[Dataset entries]
/-! ### Rails (R20, R21, R171, R325) -/

/-- A stack rail falls below its minimum (R20): the contents are lost. -/
def State.stackRailLow (s : State) : State :=
  if !s.boot.aux then s
  else
    let s := { s with boot := { s.boot with stackOk := false }, dram := { s.dram with lost := true } }
    (s.set .bootStatusStackValid 0).report { cls := .u, source := evPwrStackRail }

/-- STACK_RAIL_LOW (R20). -/
def execStackRailLow (s : State) : Host.Outcome State Fault Refusal := .next s.stackRailLow

/-- What power does not touch: flash, fuses, and the model's own fields. -/
def State.unpowered (s : State) : State :=
  { State.reset with
    flash := s.flash, fuses := { cells := s.fuses.cells }, freeCtr := s.freeCtr, out := s.out, pending := s.pending
    boot := { State.reset.boot with crystal := s.boot.crystal } }

/-- An OTP pulse in progress ends with the supply (R365). -/
def State.otpPowerCut (s : State) : State :=
  match s.trust.mbox.bind (·.otp) with
  | some x => (s.cutProgram x).1
  | none => s

/-- A flash operation in progress is cut: its page or sector holds undefined data (R350). -/
def State.flashCut (s : State) : State :=
  match s.boot.flashOp with
  | none => s
  | some x =>
    let s := { s with boot := { s.boot with flashOp := none } }.set .bootFlStatusBusy 0
    if x.op = 2 ∨ x.op = 3 then
      let (s, junk) := s.draw (if x.op = 2 then 256 else 4096)
      s.flashPut x.addr junk
    else s

/-- VDD_AUX falls (R21): every state of the device is lost; the next rise is a cold start. -/
def State.auxLoss (s : State) : State := s.otpPowerCut.flashCut.unpowered

/-- VDD_AUX_LOSS (R21). -/
def execVddAuxLoss (s : State) : Host.Outcome State Fault Refusal := .next s.auxLoss

/-- Register fields that only a loss of VDD_AUX clears: the OTP shadows, start attempts, bad-slot marks and NEXT_B (R21,
R343), the collector's state and last fault (R325), STACK_SUSPECT (R304), the tamper logic's causes, count and STACK_PENDING (R172), AER status and
severity of every function (R206). -/
def aonFields : List FN :=
  [.bootStatusAttempts, .bootBadASeq, .bootBadBSeq, .bootCtrlNextB, .fltLastFCause, .fltLastFSource, .fltRecoveriesCount,
   .fltStateState, .fltStateFaultPin, .otpShadowData, .lcsTamperVolt, .lcsTamperClock, .lcsTamperTemp, .lcsTamperMesh,
   .thmStatusStackSuspect, .lcsTamperLcWipe, .lcsTamperStackPending, .lcsTamperCount, .cfgAerUncStatus, .cfgAerUncSev, .cfgAerCorStatus]

/-- The state with only the always-on domain left (R325), and the OTP command that it carries (R365). -/
def State.aonOnly (s : State) : State :=
  let kept := aonFields.map FN.num
  { s.unpowered with
    regs := s.regs.filter (fun e => kept.contains (e.1 / 16777216))
    aonTime := s.aonTime
    trust := { s.unpowered.trust with mbox := s.trust.mbox.filter (fun r => r.otp.isSome || r.late) }
    collector := { recoveries := s.collector.recoveries, coreLoss := s.collector.coreLoss, opened := s.collector.opened }
    boot := { aux := s.boot.aux, crystal := s.boot.crystal, perst := s.boot.perst, coldNext := true
              marked := s.boot.marked } }

/-- VDD_CORE is lost (R171, R325): class F; the record is held in the always-on domain, and nothing else is left. -/
def State.vddCoreLoss (s : State) : State :=
  if !s.boot.aux then s
  else
    let s := { s.flashCut with collector := { s.collector with coreLoss := some s.timer, opened := some evPwrCoreLoss } }
    let s := ((s.set .fltLastFCause causePowerLoss).set .fltLastFSource evPwrCoreLoss).setCollector 3
    s.aonOnly

/-- VDD_CORE_LOSS (R171). -/
def execVddCoreLoss (s : State) : Host.Outcome State Fault Refusal := .next s.vddCoreLoss

end Sys2Proof.Machine
end

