-- ==== Sys2Proof/Machine/Idle.lean ====
section
/-! DEFINITION. One unit of time: what 10 ns bring when no command waits (R247, R378; DESIGN CHOICE, log entry 11). -/

namespace Sys2Proof.Machine

/-- An event counted where it adds something. -/
def State.countSome (s : State) (block kind inst add : Nat) : State :=
  if add = 0 then s else s.count block kind inst add

/-- What the counters of R377 add in every 10 ns: the timer, core-clock cycles at the limit in force, outstanding reads,
busy engines, deque depths and queue occupancies. -/
def State.countTime (s : State) : State :=
  let s := (s.count 0x00 1 0).countSome 0x00 0 0 (s.get .otpTrimFmax)
  let s := s.countSome 0x05 4 0 s.pcie.tags.length
  let s := (List.range 48).foldl (fun s e => s.countSome 0x08 0 e (b2n ((s.engine e).tasks.any (fun r => !r.digest)))) s
  let s := (List.range 6).foldl (fun s p => s.countSome 0x08 3 p (s.pond p).deque.length) s
  (List.range 64).foldl (fun s p => s.countSome 0x0E 3 p (s.pcQueue p).length) s

/-- TX_UNITS and RX_UNITS: the 64-byte units of payload since the last tick. -/
def State.countPayload (s : State) : State :=
  let c := s.counters
  let s := { s with counters := { c with txBytes := c.txBytes % 64, rxBytes := c.rxBytes % 64 } }
  (s.countSome 0x05 0 0 (c.txBytes / 64)).countSome 0x05 1 0 (c.rxBytes / 64)

/-- What they add in every µs: self-refresh residency, time in Recovery, ENFORCED with THM_ENF_US, capping. -/
def State.countMicro (s : State) : State :=
  let s := (List.range 64).foldl (fun s p => s.countSome 0x0E 4 p (b2n (s.get .drcPcStateState p == 2))) s
  let s := s.countSome 0x05 3 0 (b2n (s.get .pcxLinkStatusLtssm == ltssmRecovery))
  let s := if s.tstate = 2 then (s.satInc .thmEnfUsTime).count 0x12 0 0 else s
  s.countSome 0x13 1 0 (s.get .pwrStatusCapped)

/-- 10 ns pass: the always-on time while VDD_AUX is in range, the timer and the counters while the crystal runs. -/
def State.tick (s : State) : State :=
  if !s.boot.aux then s
  else
    let s := { s with aonTime := s.aonTime + 1 }
    if !s.boot.crystal then s
    else
      let s := { s with timer := s.timer + 1, cal := { s.cal with time := s.cal.time + 1 } }
      let s := s.countTime.countPayload
      if s.timer % 100 = 0 then s.countMicro else s

end Sys2Proof.Machine
end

> **WORK REQUEST**:
Given the data above, transcribe exactly the lines from the one containing "opened := s.collector.opened" down to the one containing "marked := s.boot.marked", and no others.

> **FINISHED EXERCISE**:
    collector := { recoveries := s.collector.recoveries, coreLoss := s.collector.coreLoss, opened := s.collector.opened }
    boot := { aux := s.boot.aux, crystal := s.boot.crystal, perst := s.boot.perst, coldNext := true
              marked := s.boot.marked } }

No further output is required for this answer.